Stator#

Takahē’s background task system is called Stator, and rather than being a transitional task queue, it is instead a reconciliation loop system; the workers look for objects that could have actions taken, try to take them, and update them if successful.

As someone running Takahē, the most important aspects of this are:

  • You have to run at least one Stator worker to make things like follows, posting, and timelines work.

  • You can run as many workers as you want; there is a locking system to ensure they can coexist.

  • You can get away without running any workers for a few minutes; the server will continue to accept posts and follows from other servers, and will process them when a worker comes back up.

  • There is no separate queue to run, flush or replay; it is all stored in the main database.

  • If all your workers die, just restart them, and within a few minutes the existing locks will time out and the system will recover itself and process everything that’s pending.

You run a worker via the command manage.py runstator. It will run forever until it is killed; send SIGINT (Ctrl-C) to it once to have it enter graceful shutdown, and a second time to force exiting immediately.

Technical Details#

Each object managed by Stator has a set of extra columns:

  • state, the name of a state in a state machine

  • state_ready, a boolean saying if it’s ready to have a transition tried

  • state_changed, when it entered into its current state

  • state_attempted, when a transition was last attempted

  • state_locked_until, when the entry is locked by a worker until

They also have an associated state machine which is a subclass of stator.graph.StateGraph, which will define a series of states, the possible transitions between them, and handlers that run for each state to see if a transition is possible.

An object becoming ready for execution happens first:

  • If it’s just entered into a new state, or just created, it is marked ready.

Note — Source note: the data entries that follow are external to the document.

-- ==== Sys2Proof/Machine/Commands.lean ====
section
/-!
DEFINITION. Commands of the host that need no other chapter's machinery: information, parameters, images and dumps in bulk,
claims, queues, counters, camera buses, the chain and the test reads (14_commands.md R363 to R371; 12_queues_checkvalues.md
R306 to R311, R486).
-/

namespace Sys2Proof.Machine

/-- A reply with a payload. -/
def replyWith (st : Status) (p : List Byte) (s : State) : Option (Status × List Byte) × State := (some (st, p), s)

/-! ### Information (R363, R370, R385) -/

/-- Running Miller firmware's version; 0 in SAFE. -/
def State.fwVersion (s : State) : Nat :=
  let c := s.mgmt.sec
  if s.cmd == .safe then 0 else ((if c.running = 0 then c.copyA else c.copyB).map fun f => Config.fwVersion f.digest).getD 0

/-- SERIAL: the factory record's, or twelve ASCII zeros when its CRC fails (R370, R479). (log 66, DEDUCED) -/
def serialBytes : List Byte := if Config.factoryOk then padTo 12 Config.serial else List.replicate 12 0x30

/-- The info record of R370. -/
def State.infoRecord (s : State) : List Byte :=
  leBytes 2 0x9128 ++ leBytes 1 Config.hwLevel ++ leBytes 1 s.cmd.code ++ leBytes 4 (s.word (pid 1 0 0x100)).toNat ++
    leBytes 4 s.fwVersion ++ leBytes 4 Config.romVersion ++ leBytes 1 s.mgmt.sec.lc ++ leBytes 1 s.addr ++
    leBytes 1 (bit s.chain.isSome + 2 * bit s.compat + 4 * bit s.hostAttached) ++ leBytes 1 0 ++ serialBytes

/-- GET_INFO. -/
def execGetInfo (req : Req) (s : State) : Host.Outcome State Fault Refusal :=
  .next (s.commandRow 0x0000 req (withLength 0 fun _ s => replyWith .ok s.infoRecord s))

/-- The capability descriptor of R385. -/
def State.capsRecord (s : State) : List Byte :=
  let inService := ((upTo 8).filter fun r => s.region r != 2).length
  leBytes 2 1 ++ leBytes 2 4 ++ leBytes 1 8 ++ leBytes 1 inService ++ leBytes 1 16 ++ leBytes 1 16 ++ leBytes 1 32 ++
    leBytes 1 0 ++ leBytes 2 128 ++ leBytes 4 32768 ++ leBytes 4 16384 ++ leBytes 2 128 ++ leBytes 2 64 ++ leBytes 1 7 ++
    leBytes 1 0x3F ++ leBytes 2 4096 ++ leBytes 2 1024 ++ leBytes 2 2048 ++ leBytes 1 6 ++ leBytes 1 4 ++ leBytes 2 432 ++
    leBytes 4 3072 ++ leBytes 4 12288 ++ leBytes 1 64 ++ leBytes 1 0x11 ++ leBytes 2 1800 ++ leBytes 2 128 ++ leBytes 1 32 ++
    leBytes 1 0 ++ leBytes 4 (if s.compat then 200 else 100) ++ leBytes 8 0

/-- GET_CAPS. -/
def execGetCaps (req : Req) (s : State) : Host.Outcome State Fault Refusal :=
  .next (s.commandRow 0x0001 req (withLength 0 fun _ s => replyWith .ok s.capsRecord s))

/-- ECHO. -/
def execEcho (req : Req) (s : State) : Host.Outcome State Fault Refusal :=
  .next (s.commandRow 0x0002 req fun r s => replyWith .ok r.payload s)

/-- GET_STATE: command state, armed, tags in flight with its own. -/
def execGetState (req : Req) (s : State) : Host.Outcome State Fault Refusal :=
  .next (s.commandRow 0x0003 req (withLength 0 fun _ s =>
    replyWith .ok (leBytes 4 (s.cmd.code + 8 * bit s.armed + 65536 * s.tags.length)) s))

/-! ### Parameters (R364, R365) -/

/-- The first word of a list that a check refuses, with its place. (log 47, DEDUCED) -/
def firstRefused {α : Type} (check : α → Option Status) : Nat → List α → Option (Status × Nat)
  | _, [] => none
  | n, x :: xs => match check x with
    | some e => some (e, n)
    | none => firstRefused check (n + 1) xs

/-- Words read in order. -/
def State.readWords (s : State) : List Nat → List Byte × State
  | [] => ([], s)
  | id :: ids =>
    let (_, w, s) := s.readWord id
    let (bs, s) := s.readWords ids
    (leBytes 4 w.toNat ++ bs, s)

/-- Every word checked, then read. -/
def State.readList (s : State) (ids : List Nat) : Option (Status × List Byte) × State :=
  match firstRefused s.readRefuses 0 ids with
  | some (e, n) => replyWith e (leBytes 2 n) s
  | none =>
    let (bs, s) := s.readWords ids
    replyWith .ok bs s

/-- Words written in order, or the first one that its owner refuses, with its place; `fin` holds them all.
(log 47, DEDUCED) -/
def State.writeWords (fin s : State) (n : Nat) : List (Nat × Word) → Except (Status × Nat) State
  | [] => .ok s
  | (id, v) :: ws => match s.ownerRefuses fin id v with
    | some e => .error (e, n)
    | none => fin.writeWords (s.putWord id v) (n + 1) ws

/-- Every word checked, then written; a refusal leaves nothing written. (log 47, DEDUCED) -/
def State.writeList (s : State) (ws : List (Nat × Word)) : Option (Status × List Byte) × State :=
  match firstRefused (fun w => s.writeRefuses w.1 w.2) 0 ws with
  | some (e, n) => replyWith e (leBytes 2 n) s
  | none => match (forEach ws (fun t w => t.setWord w.1 w.2) s).writeWords s 0 ws with
    | .error (e, n) => replyWith e (leBytes 2 n) s
    | .ok s => reply .ok s

/-- A range of words of one instance (R364). -/
def idRange (id n : Nat) : List Nat := (upTo n).map (id + ·)

/-- The header of a range command is refused: COUNT, the reserved bytes, or a range that passes index 0xFFFF.
(log 46, DEDUCED) -/
def rangeBad (p : List Byte) (limit : Nat) : Bool :=
  let n := leAt p 4 2
  n == 0 || decide (limit < n) || leAt p 6 2 != 0 || decide (0x10000 < leAt p 0 2 + n)

/-- PARAM_READ. -/
def execParamRead (req : Req) (s : State) : Host.Outcome State Fault Refusal :=
  .next (s.commandRow 0x0100 req (withLength 8 fun r s =>
    let p := r.payload
    if rangeBad p 1019 then reply .badParam s else s.readList (idRange (leAt p 0 4) (leAt p 4 2))))

/-- PARAM_WRITE's own work. (log 47, DEDUCED) -/
def paramWriteBody : Body := fun r s =>
  let p := r.payload
  let n := leAt p 4 2
  if p.length < 8 || p.length != 8 + 4 * n then reply .badLength s
  else if rangeBad p 1017 then reply .badParam s
  else s.writeList ((upTo n).map fun i => (leAt p 0 4 + i, BitVec.ofNat 32 (leAt p (8 + 4 * i) 4)))

/-- PARAM_WRITE. -/
def execParamWrite (req : Req) (s : State) : Host.Outcome State Fault Refusal :=
  .next (s.commandRow 0x0101 req paramWriteBody)

/-- A list command's length and header (R364). (log 46, DEDUCED) -/
def listChecks (size limit : Nat) (go : Nat → Body) : Body := fun r s =>
  let p := r.payload
  let n := leAt p 0 2
  if p.length < 4 || p.length != 4 + size * n then reply .badLength s
  else if n == 0 || decide (limit < n) || leAt p 2 2 != 0 then reply .badParam s
  else go n r s

/-- PARAM_READ_LIST. -/
def execParamReadList (req : Req) (s : State) : Host.Outcome State Fault Refusal :=
  .next (s.commandRow 0x0102 req (listChecks 4 1018 fun n r s =>
    s.readList ((upTo n).map fun i => leAt r.payload (4 + 4 * i) 4)))

/-- PARAM_WRITE_LIST. -/
def execParamWriteList (req : Req) (s : State) : Host.Outcome State Fault Refusal :=
  .next (s.commandRow 0x0103 req (listChecks 8 509 fun n r s =>
    s.writeList ((upTo n).map fun i => (leAt r.payload (4 + 8 * i) 4, BitVec.ofNat 32 (leAt r.payload (8 + 8 * i) 4)))))

/-! ### Bulk sessions (R352, R371) -/

/-- IMAGE_BEGIN's own work. -/
def imageBeginBody : Body := withLength 12 fun r s =>
  let p := r.payload
  let kind := leAt p 0 1
  let n := leAt p 4 8
  if 2 ≤ kind || leAt p 1 3 != 0 || n == 0 || decide (2 ^ 32 < n) then reply .badParam s
  else if s.swapping || s.host.bulkIn.isSome || s.host.remoteIn.isSome then reply .resourceHeld s
  else
    let b : BulkIn := ⟨r.tag.toNat, s.addr, kind, n, 0⟩
    let s := s.onModel fun m => { m with staged := some ⟨kind, n, false, false⟩ }
    reply .ok (s.onHost fun h =>
      if r.src.toNat = s.addr then { h with bulkIn := some b } else { h with remoteIn := some (r.src.toNat, b) })

/-- IMAGE_BEGIN. -/
def execImageBegin (req : Req) (s : State) : Host.Outcome State Fault Refusal := .next (s.commandRow 0x0200 req imageBeginBody)

/-- Both sessions closed; the bytes not yet transferred are lost, and with them an image that had not arrived whole.
(log 55, DEDUCED) -/
def State.bulkAbort (s : State) : State :=
  (s.onHost fun h => { h with bulkIn := none, bulkOut := none, remoteIn := none, remoteOut := none }).onModel fun m =>
    { m with staged := m.staged.filter (·.arrived) }

/-- BULK_ABORT. -/
def execBulkAbort (req : Req) (s : State) : Host.Outcome State Fault Refusal :=
  .next (s.commandRow 0x0204 req (withLength 0 fun _ s => reply .ok s.bulkAbort))

/-- Data of a bulk-out session sent to another module, in messages of at most 4,096 bytes (R361). -/
def State.sendDump (s : State) (dest tag off : Nat) (bs : List Byte) : State :=
  ((chunksOf 4096 bs).foldl (fun (a : State × Nat) c =>
    ((a.1.sendTo dest 3 3 0 (bulkBody tag a.2 c)).getD a.1, a.2 + c.length)) (s, off)).1

/-- A bulk-out session that another module opened here still has data to send on VC3 (R361, R371). (log 45, DEDUCED) -/
def State.dumping (s : State) : Bool :=
  s.host.remoteOut.any fun a => (upTo 4).any fun p => (s.spk p).waiting.any fun w =>
    w.req == 4 && w.flit.vc == 3 && w.flit.dest.toNat == a

/-- DUMP_READ's own work (R371). (log 74, DESIGN CHOICE) -/
def dumpReadBody : Body := withLength 12 fun r s =>
  let off := leAt r.payload 0 8
  let n := leAt r.payload 8 4
  if n == 0 || decide (256 * 1048576 < off + n) then reply .badParam s
  else if s.dumping || (s.host.bulkOut.any fun b => r.src.toNat == s.addr || b.dest == s.addr) then reply .resourceHeld s
  else if r.src.toNat = s.addr then
    reply .ok (s.onHost fun h => { h with bulkOut := some ⟨r.tag.toNat, s.addr, off, n, 0, []⟩ })
  else
    let t := s.sendDump r.src.toNat r.tag.toNat 0 (s.readBytes (dumpBase + off) n)
    reply .ok (t.onHost fun h => { h with remoteOut := some r.src.toNat })

/-- DUMP_READ. -/
def execDumpRead (req : Req) (s : State) : Host.Outcome State Fault Refusal := .next (s.commandRow 0x0703 req dumpReadBody)

/-! ### Claims (R308 to R311, R486) -/

/-- Objects of a kind claimed in runs. -/
def runLimit (kind : Nat) : Nat := if kind = 5 then 4096 else if kind = 6 then 12288 else 16

/-- Kind, instance, amount and base lie in range (R309). -/
def claimRange (kind unit amount base : Nat) : Bool :=
  match kind with
  | 1 | 2 => decide (unit < 16) && amount == 1 && base == 0
  | 3 | 4 => decide (unit < 8) && inRange 1 432 amount && base == 0
  | 5 | 6 | 7 => decide (1 ≤ amount) && decide (unit + amount ≤ runLimit kind) && base == 0
  | 8 => decide (unit ≤ 10) && inRange 1 8 amount && base == 0
  | 9 => decide (unit < 16) && inRange 1 64 amount && base == 0
  | 0x0A => unit == 0 && decide (1 ≤ amount) && base % 4096 == 0 && decide (genBase ≤ base) &&
      decide (base + amount * 4096 ≤ genBase + genSize)
  | _ => false

/-- Two runs [a, a + n) and [b, b + m) meet. -/
def meets (a n b m : Nat) : Bool := decide (a < b + m) && decide (b < a + n)

/-- An existing claim holds what a claim asks for. -/
def State.claimHeld (s : State) (kind unit amount base : Nat) : Bool :=
  s.claims.any fun c => c.kind == kind &&
    (match kind with
     | 5 | 6 | 7 => meets unit amount c.unit c.amount
     | 0x0A => meets base (amount * 4096) c.base (c.amount * 4096)
     | _ => c.unit == unit)

/-- Sum of the amounts of the claims that meet a condition. -/
def State.claimSum (s : State) (p : Claim → Bool) : Nat := ((s.claims.filter p).map (·.amount)).sum

/-- The pool lacks the amount (R162, R310, R326). -/
def State.poolLacks (s : State) (kind unit amount : Nat) : Bool :=
  match kind with
  | 3 | 4 => decide (432 < amount + s.claimSum fun c => (c.kind == 3 || c.kind == 4) && c.unit == unit)
  | 8 => decide (24 < amount + s.claimSum fun c => c.kind == 8)
  | 9 => decide (96 < amount + s.claimSum fun c => c.kind == 9 && c.unit / 4 == unit / 4)
  | _ => false

/-- A change of a port's reserved credits retrains a port that is UP (R326). -/
def State.creditsChanged (s : State) (kind unit : Nat) : State :=
  if kind = 9 && s.spkUp (unit / 4) then s.startRetrain (unit / 4) else s

/-- CLAIM's own work (R308, R309, R367). -/
def claimBody : Body := withLength 16 fun r s =>
  let p := r.payload
  let kind := leAt p 0 1
  let unit := leAt p 2 2
  let amount := leAt p 4 4
  let base := leAt p 8 8
  if s.armed then reply .locked s
  else if leAt p 1 1 != 0 || !claimRange kind unit amount base then reply .badParam s
  else if s.claimHeld kind unit amount base then reply .resourceHeld s
  else if s.poolLacks kind unit amount then reply .noResource s
  else match s.freeEntry with
    | none => reply .noResource s
    | some e => replyWith .ok (leBytes 2 e) ((s.setClaim e (some ⟨false, kind, unit, amount, base⟩)).creditsChanged kind unit)

/-- CLAIM. -/
def execClaim (req : Req) (s : State) : Host.Outcome State Fault Refusal := .next (s.commandRow 0x0303 req claimBody)

/-- LPDDR5X ranges named by an enabled recorder, history ring, auxiliary ring or checked range: first byte and length. -/
def State.namedRanges (s : State) : List (Nat × Nat) :=
  (if s.fld (pid 2 0x21 0) 0 2 != 0 then [(s.recBase, s.recBytes)] else []) ++
    ((upTo 8).filterMap fun r =>
      if s.bitAt (pid 8 r 0) 0 then some (s.wide (pid 8 r 1) % 2 ^ 48, s.fld (pid 8 r 3) 0 24 * 4096) else none) ++
    (if s.bitAt (auxModId 3) 5 then [(s.wide (auxModId 1) % 2 ^ 48, 16 * 2 ^ s.fld (auxModId 3) 0 5 * 16)] else []) ++
    (upTo 16).filterMap fun c => if (s.cvOf c).busy then some (s.cvOf c).range else none
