-- ==== Sys2Proof/Machine/Security.lean ====
section
/-! DEFINITION. Identity, life cycle, firmware activation and self-test on command (18_security.md). -/

namespace Sys2Proof.Machine

/-! ### Identity and attestation (R447, R448) -/

/-- The certificate; none for a temporary key. -/
def State.certificate (s : State) : List Byte :=
  if s.keyTemporary || !s.mgmt.sec.cert then [] else (Config.certificate s.mgmt.sec.keys).take 3072

/-- GET_IDENTITY. -/
def execGetIdentity (req : Req) (s : State) : Host.Outcome State Fault Refusal :=
  .next (s.commandRow 0x0800 req (withLength 0 fun _ s =>
    let c := s.certificate
    replyWith .ok (s.identityKey ++ leBytes 1 (bit s.keyTemporary) ++ leBytes 2 c.length ++ c) s))

/-- Bytes 0 to 227 of an attestation report; its count includes this one. -/
def State.attestBody (s : State) (challenge : List Byte) : List Byte :=
  let c := s.mgmt.sec
  let run := s.copyOf c.running
  leBytes 4 0x41545354 ++ leBytes 2 1 ++ leBytes 1 c.lc ++
    leBytes 1 (bit s.armed + 2 * bit s.mgmt.model.active.isSome + 4 * bit s.compat) ++ leBytes 2 0x9128 ++
    serialBytes ++ leBytes 1 ((s.chain.map (·.toNat)).getD 0xFF) ++ leBytes 1 0 ++ leBytes 4 Config.romVersion ++
    leBytes 4 s.fwVersion ++ leBytes 1 ((run.map (·.svn)).getD 0) ++ leBytes 1 c.fuseSvn ++ leBytes 2 0 ++
    leBytes 4 (s.word (pid 0x16 0 1)).toNat ++ leBytes 8 (secOf s.dev) ++ leBytes 4 (nsOf s.dev) ++
    leBytes 48 ((run.map (·.digest)).getD 0) ++ leBytes 48 ((s.mgmt.model.active.map (·.digest)).getD 0) ++
    leBytes 48 c.ownerDigest ++ padTo 32 challenge

/-- The identity key's signature of a message (R448). (log 52, PRESUMED) -/
def State.signed (s : State) (msg : List Byte) : List Byte :=
  ecdsaSign (scalarOf (Config.identitySecret s.mgmt.sec.keys)) (scalarOf (Config.signOnce s.free)) msg

/-- ATTEST's own work: the report is made at once, and its reply follows. -/
def attestBody : Body := withLength 32 fun r s =>
  if s.keyTemporary then reply .wrongState s
  else
    let s := s.bump (pid 0x16 0 1)
    let b := s.attestBody r.payload
    later 0x0801 .ok (b ++ s.signed b) r s.takeFree.2

/-- ATTEST. -/
def execAttest (req : Req) (s : State) : Host.Outcome State Fault Refusal := .next (s.commandRow 0x0801 req attestBody)

/-! ### Life cycle (R438 to R441) -/

/-- A fresh NONCE drawn (R440). -/
def State.newNonce (s : State) : State := s.onSec fun c => { c with nonces := c.nonces + 1 }

/-- The valid NONCE. -/
def State.nonce (s : State) : List Byte := padTo 32 (Config.nonce s.mgmt.sec.nonces)

/-- LIFECYCLE_GET. -/
def execLifecycleGet (req : Req) (s : State) : Host.Outcome State Fault Refusal :=
  .next (s.commandRow 0x0802 req (withLength 0 fun _ s =>
    let s := s.newNonce
    let c := s.mgmt.sec
    replyWith .ok (leBytes 1 c.lc ++ leBytes 1 (bit s.ownerPresent + 2 * bit c.erasePending) ++ leBytes 2 0 ++ s.nonce) s))

/-- The transitions of R439. -/
def lifeAllows (lc target : Nat) : Bool := [(0, 1), (1, 2), (1, 3), (2, 3), (3, 0)].contains (lc, target)

/-- The message that authorises a transition (R440). -/
def State.lifeMessage (s : State) (target : Nat) : List Byte :=
  leBytes 2 0x9128 ++ serialBytes ++ leBytes 1 s.mgmt.sec.lc ++ leBytes 1 target ++ s.nonce

/-- Both signatures of a LIFECYCLE_SET verify against the keys that R439 names. (log 52, PRESUMED) -/
def State.lifeSigned (s : State) (target : Nat) (p : List Byte) : Bool :=
  let m := s.lifeMessage target
  let e := (p.drop 36).take 96
  let l := (p.drop 132).take 1772
  if s.mgmt.sec.lc = 2 then s.ownerSigned m e l else (upTo 4).any fun k => s.renrynSigned k m e l

/-- The checks of LIFECYCLE_SET, in order. (log 52, PRESUMED) -/
def State.lifeRefuses (s : State) (p : List Byte) : Option Status :=
  let t := leAt p 0 1
  refusal [(p.length != (if t = 2 then 188 else 1904), .badLength), (!lifeAllows s.mgmt.sec.lc t, .wrongState),
    ((p.drop 4).take 32 != s.nonce, .refused), (s.mgmt.sec.lc == 3 && s.mgmt.sec.recycles == 0, .refused),
    (t != 2 && !s.lifeSigned t p, .authFail), (leAt p 1 3 != 0 || (t == 2 && !ownerKeysValid (p.drop 36)), .badParam)]

/-- First byte of the model area and of the image staging area, and the end of the model area (R28). -/
def stagingFirst : Nat := 1024 * 1048576
def modelEnd : Nat := 17408 * 1048576

/-- Staging, model and general areas of LPDDR5X, and the images in them, erased (R441). (log 52, PRESUMED) -/
def State.eraseAreas (s : State) : State :=
  let s := s.unloadModel.dropImageClaims.closeModelSession.dropStaged
  { s with mem := s.mem.filter fun e => e.1 < stagingFirst || (modelEnd ≤ e.1 && e.1 < genBase) }

/-- The fuse of a transition is blown (R439, R441, R447). -/
def State.blowFuse (s : State) (target : Nat) (p : List Byte) : State :=
  match target with
  | 1 => s.onSec fun c => { c with lc := 1, keys := c.keys + 1, cert := true }
  | 2 => s.onSec fun c => { c with lc := 2, ownerKeys := p.drop 36, ownerDigest := sha384 (p.drop 36) }
  | 3 => s.onSec fun c => { c with lc := 3, erasePending := true }
  | _ => s.onSec fun c => { c with lc := 0, recycles := c.recycles - 1 }

/-- LIFECYCLE_SET's own work: the fuse is blown at once; an entry into RETURNED erases while the command runs. -/
def lifecycleSetBody : Body := fun r s =>
  match s.lifeRefuses r.payload with
  | some e => reply e ((s.countAuth e).bump (pid 0x16 0 0x101)).newNonce
  | none => later 0x0803 .ok [] r (s.blowFuse (leAt r.payload 0 1) r.payload)

/-- LIFECYCLE_SET. -/
def execLifecycleSet (req : Req) (s : State) : Host.Outcome State Fault Refusal := .next (s.commandRow 0x0803 req lifecycleSetBody)

/-- LIFECYCLE_SET completes: the erase of an entry into RETURNED, and a fresh NONCE. -/
def State.lifecycleDone (s : State) : State :=
  (if s.mgmt.sec.erasePending then s.eraseAreas.finishErase else s).newNonce

/-! ### Firmware activation (R443 to R445) -/

/-- The staged firmware image, when it is complete. -/
def State.stagedFirmware (s : State) : Option (List Byte) :=
  (s.mgmt.model.staged.filter fun x => x.kind == 1 && x.complete).map s.stagedBytes

/-- The copy that an image makes. -/
def firmwareCopy (img : List Byte) : FwCopy :=
  let b := sigBlock img
  ⟨sha384 (sigMessage img), leAt b 7 1, leAt b 8 1, leAt b 9 1⟩

/-- What refuses the activation of an image; a firmware area holds 4 MiB and is written at most
10,000 times (R478). (log 52, PRESUMED) -/
def State.firmwareRefuses (s : State) (img : List Byte) : Option Status :=
  let c := firmwareCopy img
  refusal [((sigBad 1 img).isSome || decide (4 * 1048576 < img.length), .badParam), (!s.imageSigned 1 img, .authFail),
    (bitOf c.revoke c.keySet, .badParam), (decide (c.svn < s.mgmt.sec.fuseSvn), .refused),
    (decide (10000 ≤ if s.mgmt.sec.running = 0 then s.mgmt.sec.writesB else s.mgmt.sec.writesA), .refused)]

/-- Step 3 of R445 starts: the running copy is the preferred one, and the other is being written. (log 52, PRESUMED) -/
def State.firmwareWriting (s : State) : State :=
  s.onSec fun x =>
    if x.running = 0 then { x with copyB := none, writesB := x.writesB + 1, preferred := 0 }
    else { x with copyA := none, writesA := x.writesA + 1, preferred := 1 }

/-- FIRMWARE_ACTIVATE's own work. -/
def firmwareActivateBody : Body := withLength 4 fun r s =>
  if selectorOf r.payload != some 0 then reply .badParam s
  else match s.stagedFirmware with
    | none => reply .wrongState s
    | some img => match s.firmwareRefuses img with
      | some e => reply e (s.countAuth e)
      | none => later 0x0804 .ok [] r s.firmwareWriting

/-- FIRMWARE_ACTIVATE. -/
def execFirmwareActivate (req : Req) (s : State) : Host.Outcome State Fault Refusal :=
  .next (s.commandRow 0x0804 req firmwareActivateBody)

/-- Steps 3 and 4 of R445: the image is in the copy that is not running, which is preferred. -/
def State.firmwareWritten (s : State) : State :=
  match s.stagedFirmware with
  | none => s
  | some img =>
    let c := firmwareCopy img
    s.onSec fun x =>
      if x.running = 0 then { x with copyB := some c, preferred := 1 } else { x with copyA := some c, preferred := 0 }

/-! ### Self-test (R450 to R454) -/

/-- The IEEE 1149.1 test port: active, or held in Test-Logic-Reset with its TDO high-impedance (R450). -/
inductive TestPort where
  | active | held
  deriving DecidableEq, Repr

/-- The test port from power-good on; none without power (R450). -/
def State.testPort (s : State) : Option TestPort :=
  if !s.powered then none else if s.mgmt.sec.lc = 0 || s.mgmt.sec.lc = 3 then some .active else some .held

/-- A slice's record. -/
def sliceBytes (r : SliceResult) : List Byte :=
  leBytes 1 r.code ++ leBytes 1 r.result ++ leBytes 2 r.timeUs ++ leBytes 4 r.detail.toNat

/-- The report of the latest run (R453). -/
def State.testReport (s : State) : List Byte :=
  let t := s.mgmt.test
  let bad := failedOf t.results
  leBytes 1 1 ++ leBytes 1 (bit !bad.isEmpty) ++ leBytes 1 (if t.bootRun then t.fwResult else 0xFF) ++
    leBytes 1 t.results.length ++ leBytes 1 bad.length ++ leBytes 1 ((bad.head?.map (·.code)).getD 0) ++ leBytes 2 0 ++
    leBytes 4 (runTime t.results) ++ leBytes 4 0 ++ t.results.flatMap sliceBytes

/-- TEST_REPORT. -/
def execTestReport (req : Req) (s : State) : Host.Outcome State Fault Refusal :=
  .next (s.commandRow 0x0A00 req (withLength 0 fun _ s => replyWith .ok s.testReport s))

/-- Region of a region slice. Codes 0x80 to 0x89 name both region 4's slices and connector slices (assumption 60).
(log 60, DEDUCED) -/
def sliceRegion (c : Nat) : Option Nat := if inRange 0x40 128 c && c % 16 < 10 then some ((c - 0x40) / 16) else none

/-- The ten slices of each region, the boot set and the connector slices are the codes of R451. (log 60, DEDUCED) -/
def sliceKnown (c : Nat) : Bool := inRange 1 30 c || (sliceRegion c).isSome || inRange 0x80 11 c

/-- Every slice may run: BLANK and RETURNED (R450). -/
def State.fullTest (s : State) : Bool := s.mgmt.sec.lc == 0 || s.mgmt.sec.lc == 3

/-- Port that a slice loops back: an internal slice from `a` on, a connector slice from `b` on where those run.
(log 60, DEDUCED) -/
def State.slicePort (s : State) (a b n c : Nat) : Option Nat :=
  if inRange a n c then some (c - a) else if s.fullTest && inRange b n c then some (c - b) else none

/-- A slice whose unit is in use (R454). (log 60, DEDUCED) -/
def State.sliceHeld (s : State) (c : Nat) : Bool :=
  ((s.slicePort 0x15 0x80 4 c).any s.spkUp) || ((s.slicePort 0x19 0x84 2 c).any fun p => s.bitAt (pid 0x13 p 1) 0) ||
    (s.slicePort 0x1B 0x86 4 c).any fun p => s.bitAt (hpId p 0) 0

/-- What refuses a run of slices. (log 52, PRESUMED; 60, DEDUCED) -/
def State.bistRefuses (s : State) (cs : List Nat) : Option Status :=
  refusal [(cs.any fun c => !sliceKnown c, .badParam),
    (!s.fullTest && cs.any fun c => !inRange 1 30 c && (sliceRegion c).isNone, .wrongState),
    (cs.any s.sliceHeld, .resourceHeld),
    (s.mgmt.model.active.isSome && cs.any fun c => (sliceRegion c).isSome, .wrongState)]

/-- Slice codes of a BIST_RUN. -/
def bistCodes (p : List Byte) : List Nat := (p.drop 4).map (·.toNat)

/-- BIST_RUN's own work: the slices run, and COMMAND_COMPLETION brings their results. -/
def bistRunBody : Body := fun r s =>
  let p := r.payload
  let n := leAt p 0 1
  if p.length < 4 || p.length != 4 + n then reply .badLength s
  else if n == 0 || 64 < n || leAt p 1 3 != 0 then reply .badParam s
  else match s.bistRefuses (bistCodes p) with
    | some e => reply e s
    | none => later 0x0A02 .ok [] r s

/-- BIST_RUN. -/
def execBistRun (req : Req) (s : State) : Host.Outcome State Fault Refusal := .next (s.commandRow 0x0A02 req bistRunBody)

/-- A run of slices has ended: recorded, and the SRAM of the regions it tested rebuilt as after OFF (R451). -/
def State.bistDone (s : State) (rs : List SliceResult) : State :=
  let regions := (upTo 8).filter fun r => rs.any fun x => sliceRegion x.code == some r
  forEach regions (fun s r => forEach (upTo 4) (fun s i => s.rebuildSram (4 * r + i)) s) (s.recordRun rs false)

end Sys2Proof.Machine
end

  • If state_attempted is far enough in the past (based on the try_interval of the current state), a small scheduling loop marks it as ready.

Then, in the main fast loop of the worker, it:

  • Selects an item with state_ready that is in a state it can handle (some states are “externally progressed” and will not have handlers run)

  • Fires up a coroutine for that handler and lets it run

  • When that coroutine exits, sees if it returned a new state name and if so, transitions the object to that state.

  • If that coroutine errors or exits with None as a return value, it marks down the attempt and leaves the object to be rescheduled after its try_interval.